Stored data entries:
-- ==== Sys2Proof/Machine/State.lean ====
section
/-! DEFINITION. The state of the engine (10_state) and of its environment on the channels (20_memory section 3), as
plain data; the reasons a step can stop; the state right after reset (R29). -/

namespace Sys2Proof.Machine

/-- The keystream buffer's byte space `KSB` (R31), the only addressable memory: the cells with a non-zero byte,
addresses strictly rising. A cell not listed reads 0, which is the buffer's reset content (R29). -/
abbrev Memory := List Host.Cell

/-- The canonical form: addresses strictly rising and below 64, no listed byte 0. -/
def Memory.wf : Memory → Bool
  | [] => true
  | [(a, b)] => decide (a < 64) && decide (b ≠ 0)
  | (a, b) :: (a', b') :: rest => decide (a < a') && decide (b ≠ 0) && Memory.wf ((a', b') :: rest)

/-- `MODE` (R21). The fourth value of the 2-bit field is never taken. -/
inductive Mode where
  /-- 0: no Cipher State exists. -/
  | uninit
  /-- 1: a Cipher State exists. -/
  | ready
  /-- 2: the exhaustion exception was taken. -/
  | fault
deriving DecidableEq, Repr

/-- R21: the value of the 2-bit field. -/
def Mode.code : Mode → BitVec 2
  | .uninit => 0
  | .ready => 1
  | .fault => 2

/-- Where the engine's one sequential process stands between two steps (R23, R24, R33, R53): the channel primitive it
will execute next, with the item it is offering where that primitive is an output. -/
inductive Seq where
  /-- `CmdRead` of a header at the top of MainLoop (in FAULT mode: MainLoop has ended, R105). -/
  | header
  /-- `CmdRead` of operand word `got` of the command whose opcode is in `OPC_L`. -/
  | operand (got : Nat)
  /-- XOR's loop with bytes still owed, at `DinRead` (R81). -/
  | din
  /-- `DoutWrite(b)` of the per-byte step (R81): `b` is on offer. -/
  | doutXor (b : Byte)
  /-- `DoutWrite` of BLOCK (R90): the bytes still to be put, the first of them on offer. -/
  | doutBlock (bytes : List Byte)
  /-- `RspWrite(w)`: `w` is on offer (R55). -/
  | rsp (w : Word)
deriving DecidableEq, Repr

/-- Every piece of state of the engine, then the environment's part. -/
structure State where
  /-- `KEY[0..7]` (R11). -/
  key : Key
  /-- `NONCE[0..2]` (R12). -/
  nonce : Nonce
  /-- `CTR`, the index of the next block to derive (R13). -/
  ctr : U64
  /-- `OVF` (R20). -/
  ovf : Bool
  /-- `KS[0..15]` = `KSB[0..63]` (R17, R31). -/
  ksb : Memory
  /-- `CUR` (R18). -/
  cur : BitVec 7
  /-- `MODE` (R21). -/
  mode : Mode
  /-- `OPC_L` (R24). -/
  opcL : BitVec 8
  /-- `OPW[0..12]` (R24). -/
  opw : Opw
  /-- `REM` (R24). -/
  rem : Word
  /-- The position of the sequencer and the item it offers (R23, R33). -/
  seq : Seq
  /-- Environment: the level of the `rst` input (R44, R120). -/
  rst : Bool
  /-- Environment: the words on offer on `cmd`, the next one first (R33). -/
  cmd : List Word
  /-- Environment: the bytes on offer on `din`, the next one first (R33). -/
  din : List Byte
  /-- Environment: the bytes transferred on `dout` so far, oldest first (R33). -/
  dout : List Byte
  /-- Environment: the words transferred on `rsp` so far, oldest first (R33). -/
  rsp : List Word
  /-- Environment: how many more `dout` bytes the host takes; `dout_ready` is 1 while it is not 0 (R44). -/
  doutTake : Nat
  /-- Environment: how many more responses the host takes; `rsp_ready` is 1 while it is not 0 (R44). -/
  rspTake : Nat
deriving DecidableEq, Repr

/-- Why a step stops with a fault. No instruction and no state a run reaches raises one: the spec's own exceptions
are taken as next states (R104). -/
inductive Fault where
  /-- Raised by the fetch of operand words (Machine/Fetch.lean) in a state whose position `operand got` does not fit
  the opcode in `OPC_L`: no run reaches such a state (R24, R53), and the spec gives it no behaviour. Safe: the model
  stops where there is no hardware state to go on from (log 7). -/
  | sequencer
deriving DecidableEq, Repr

/-- Why a step refuses. No meaning and no step of this model answers with it. -/
inductive Refusal where
  /-- An instruction without a meaning, by its mnemonic; raised by no arm of exec. Safe. -/
  | notModelled (mnemonic : String)
deriving DecidableEq, Repr

/-- R29: the state after reset, `CUR = 64`, `MODE = UNINIT`, everything else 0, the engine at the top of MainLoop with
nothing on offer. The environment's fields hold no register: nothing offered, nothing taken, `rst` low (log 3). -/
def State.reset : State where
  key := Vector.replicate 8 0
  nonce := Vector.replicate 3 0
  ctr := 0
  ovf := false
  ksb := []
  cur := 64
  mode := .uninit
  opcL := 0
  opw := Vector.replicate 13 0
  rem := 0
  seq := .header
  rst := false
  cmd := []
  din := []
  dout := []
  rsp := []
  doutTake := 0
  rspTake := 0

end Sys2Proof.Machine
end

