/-! ### INIT (40_init) -/

/-- R60: the whole next state of INIT, in UNINIT and READY mode, with the host taking the response or not. -/
def Obligations.InitResult : Prop :=
  ∀ (k : Key) (n : Nonce) (c : U64) (s : State), s.mode ≠ .fault →
    exec (.init k n c) s = .next
      { s with
        key := k, nonce := n, ctr := c, ovf := false, cur := 64, mode := .ready,
        opcL := 0x01,
        opw := #v[k[0], k[1], k[2], k[3], k[4], k[5], k[6], k[7], n[0], n[1], n[2],
          BitVec.ofNat 32 c.toNat, BitVec.ofNat 32 (c.toNat / 2 ^ 32)],
        seq := if s.rspTake = 0 then .rsp 0x00000100 else .header,
        rsp := if s.rspTake = 0 then s.rsp else s.rsp ++ [0x00000100],
        rspTake := s.rspTake - 1 }

/-! ### XOR (43_stream_xor) -/

/-- R80, R98: XOR in UNINIT mode is refused with NOINIT: no byte moves and only the sequencer and the response change,
for every length, LEN = 0 among them. -/
def Obligations.XorRefusedUninit : Prop :=
  ∀ (len : Word) (s : State), s.mode = .uninit →
    exec (.xor len) s = .next
      { s with
        opcL := 0x02, opw := s.opw.set 0 len,
        seq := if s.rspTake = 0 then .rsp 0x00000202 else .header,
        rsp := if s.rspTake = 0 then s.rsp else s.rsp ++ [0x00000202],
        rspTake := s.rspTake - 1 }

/-- R84: a zero-length XOR in READY mode changes nothing but the sequencer and the response, even when CUR = 64 and
OVF = 1. -/
def Obligations.XorZeroLength : Prop :=
  ∀ s : State, s.mode = .ready →
    exec (.xor 0) s = .next
      { s with
        opcL := 0x02, opw := s.opw.set 0 0, rem := 0,
        seq := if s.rspTake = 0 then .rsp 0x00000200 else .header,
        rsp := if s.rspTake = 0 then s.rsp else s.rsp ++ [0x00000200],
        rspTake := s.rspTake - 1 }

/-- R81: one byte from a buffer that is not used up: the byte at CUR, then CUR + 1; no derivation. -/
def Obligations.XorOneBufferedByte : Prop :=
  ∀ (s : State) (b : Byte) (bs : List Byte), s.mode = .ready → s.cur < 64 → s.din = b :: bs → s.doutTake ≠ 0 →
    exec (.xor 1) s = .next
      { s with
        opcL := 0x02, opw := s.opw.set 0 1, rem := 0, cur := s.cur + 1,
        din := bs, dout := s.dout ++ [b ^^^ memRead1 s.ksb (BitVec.ofNat 6 s.cur.toNat)], doutTake := s.doutTake - 1,
        seq := if s.rspTake = 0 then .rsp 0x00000200 else .header,
        rsp := if s.rspTake = 0 then s.rsp else s.rsp ++ [0x00000200],
        rspTake := s.rspTake - 1 }

/-- R81, R85: one byte from a used-up buffer: the block of index CTR is derived first, its byte 0 is used, and CTR has
advanced by one. -/
def Obligations.XorDerivesOnDemand : Prop :=
  ∀ (s : State) (b : Byte) (bs : List Byte), s.mode = .ready → Memory.wf s.ksb = true → s.cur = 64 → s.ovf = false →
    s.din = b :: bs → s.doutTake ≠ 0 →
    ∃ t, exec (.xor 1) s = .next t ∧
      (∀ i : Fin 16, ksWord t i = (blockFn s.key s.nonce s.ctr)[i]) ∧
      t = { s with
        opcL := 0x02, opw := s.opw.set 0 1, rem := 0, ksb := t.ksb, cur := 1, ctr := s.ctr + 1,
        ovf := decide (s.ctr = 0xFFFFFFFFFFFFFFFF),
        din := bs, dout := s.dout ++ [b ^^^ wordByte (blockFn s.key s.nonce s.ctr)[0] 0], doutTake := s.doutTake - 1,
        seq := if s.rspTake = 0 then .rsp 0x00000200 else .header,
        rsp := if s.rspTake = 0 then s.rsp else s.rsp ++ [0x00000200],
        rspTake := s.rspTake - 1 }

/-- R104: the entry of Exhausted, all of it: MODE <- FAULT and the response 0x00000203; the failing byte is not taken, and
REM keeps the count of bytes not processed. -/
def Obligations.ExhaustedEntry : Prop :=
  ∀ (s : State) (len : Word), s.mode = .ready → s.ovf = true → 64 ≤ s.cur → len ≠ 0 →
    exec (.xor len) s = .next
      { s with
        opcL := 0x02, opw := s.opw.set 0 len, rem := len, mode := .fault,
        seq := if s.rspTake = 0 then .rsp 0x00000203 else .header,
        rsp := if s.rspTake = 0 then s.rsp else s.rsp ++ [0x00000203],
        rspTake := s.rspTake - 1 }

/-- R87: the end state of a chunk, its three cases, for every cursor, counter and length, when the host supplies the
bytes and takes what it is offered; and everything no rule lets XOR write is unchanged. -/
def Obligations.XorEndState : Prop :=
  ∀ (len : Word) (s : State), s.mode = .ready → Memory.wf s.ksb = true → s.cur ≤ 64 →
    len.toNat ≤ s.din.length → len.toNat ≤ s.doutTake → s.rspTake ≠ 0 →
    let n := len.toNat
    let a := buffered s
    let d := needed s n
    let blocks := derivable s
    ∃ t, exec (.xor len) s = .next t ∧
      (n ≤ a →
        t.cur.toNat = s.cur.toNat + n ∧ t.ctr = s.ctr ∧ t.ovf = s.ovf ∧ t.ksb = s.ksb ∧ t.mode = .ready ∧ t.rem = 0 ∧
        t.rsp = s.rsp ++ [0x00000200] ∧ t.din = s.din.drop n ∧ t.dout.length = s.dout.length + n) ∧
      (a < n → d ≤ blocks →
        t.ctr = s.ctr + BitVec.ofNat 64 d ∧ t.ovf = (s.ovf || decide (d = blocks)) ∧
        t.cur.toNat = n - a - 64 * (d - 1) ∧
        (∀ i : Fin 16, ksWord t i = (blockFn s.key s.nonce (s.ctr + BitVec.ofNat 64 (d - 1)))[i]) ∧
        t.mode = .ready ∧ t.rem = 0 ∧
        t.rsp = s.rsp ++ [0x00000200] ∧ t.din = s.din.drop n ∧ t.dout.length = s.dout.length + n) ∧
      (a < n → blocks < d →
        t.ctr = (if blocks = 0 then s.ctr else 0) ∧ t.ovf = true ∧ t.cur = 64 ∧ t.mode = .fault ∧
        t.rem.toNat = n - a - 64 * blocks ∧
        t.rsp = s.rsp ++ [0x00000203] ∧ t.din = s.din.drop (a + 64 * blocks) ∧
        t.dout.length = s.dout.length + (a + 64 * blocks)) ∧
      t.key = s.key ∧ t.nonce = s.nonce ∧ t.opcL = 0x02 ∧ t.opw = s.opw.set 0 len ∧ t.seq = .header ∧
      t.rst = s.rst ∧ t.cmd = s.cmd ∧ t.rspTake = s.rspTake - 1 ∧
      t.doutTake + t.dout.length = s.doutTake + s.dout.length

/-- R34, R81, R86: the bytes XOR writes: the `i`-th byte taken, XORed with the `i`-th keystream byte from here; as many as
R87 says are moved. -/
def Obligations.XorOutputBytes : Prop :=
  ∀ (len : Word) (s : State), s.mode = .ready → Memory.wf s.ksb = true → s.cur ≤ 64 →
    len.toNat ≤ s.din.length → len.toNat ≤ s.doutTake → s.rspTake ≠ 0 →
    ∃ t, exec (.xor len) s = .next t ∧
      t.dout = s.dout ++ (List.range (moved s len.toNat)).map fun i => s.din.getD i 0 ^^^ streamByte s i

/-- R86: the `i`-th byte of a lifetime started by INIT is XORed with byte `i mod 64` of the block of index
`c0 + (i div 64)`. -/
def Obligations.LifetimeKeystream : Prop :=
  ∀ (k : Key) (n : Nonce) (c : U64) (len : Word) (s : State), s.mode ≠ .fault → Memory.wf s.ksb = true →
    len.toNat ≤ s.din.length → len.toNat ≤ s.doutTake → 2 ≤ s.rspTake →
    c.toNat + (len.toNat + 63) / 64 ≤ 2 ^ 64 →
    ∃ t u, exec (.init k n c) s = .next t ∧ exec (.xor len) t = .next u ∧
      u.dout = s.dout ++ (List.range len.toNat).map fun i =>
        s.din.getD i 0 ^^^ (blockBytes k n (c + BitVec.ofNat 64 (i / 64))).getD (i % 64) 0

/-- R82: chunk transparency. Two chunks leave the same cipher state, take the same bytes and write the same bytes as one,
also where exhaustion is raised. -/
def Obligations.ChunkTransparency : Prop :=
  ∀ (n1 n2 : Word) (s : State), s.mode = .ready → n1.toNat + n2.toNat < 2 ^ 32 →
    n1.toNat + n2.toNat ≤ s.din.length → n1.toNat + n2.toNat ≤ s.doutTake → 2 ≤ s.rspTake →
    ∃ t u v, exec (.xor n1) s = .next t ∧ exec (.xor n2) t = .next u ∧ exec (.xor (n1 + n2)) s = .next v ∧
      u.key = v.key ∧ u.nonce = v.nonce ∧ u.ctr = v.ctr ∧ u.ovf = v.ovf ∧ u.ksb = v.ksb ∧ u.cur = v.cur ∧
      u.mode = v.mode ∧ u.din = v.din ∧ u.dout = v.dout ∧ u.cmd = v.cmd ∧ u.rst = v.rst

/-- R83: encrypting twice with identical parameters recovers the original, provided neither run raises exhaustion. -/
def Obligations.SelfInverse : Prop :=
  ∀ (k : Key) (n : Nonce) (c : U64) (bytes : List Byte) (s : State), s.mode ≠ .fault → Memory.wf s.ksb = true →
    bytes.length < 2 ^ 32 → c.toNat + (bytes.length + 63) / 64 ≤ 2 ^ 64 →
    2 * bytes.length ≤ s.doutTake → 4 ≤ s.rspTake →
    ∃ t1 t2 t3 t4 cipher,
      exec (.init k n c) { s with din := bytes } = .next t1 ∧
      exec (.xor (BitVec.ofNat 32 bytes.length)) t1 = .next t2 ∧
      t2.dout = s.dout ++ cipher ∧ cipher.length = bytes.length ∧
      exec (.init k n c) { t2 with din := cipher } = .next t3 ∧
      exec (.xor (BitVec.ofNat 32 bytes.length)) t3 = .next t4 ∧
      t4.dout = t2.dout ++ bytes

### Action item
Write out word for word only the lines from the start of the entries down to the line with "plain data; the", please, including both ends.

### Task result
-- ==== Sys2Proof/Machine/State.lean ====
section
/-! DEFINITION. The state of the engine (10_state) and of its environment on the channels (20_memory section 3), as
plain data; the reasons a step can stop; the state right after reset (R29). -/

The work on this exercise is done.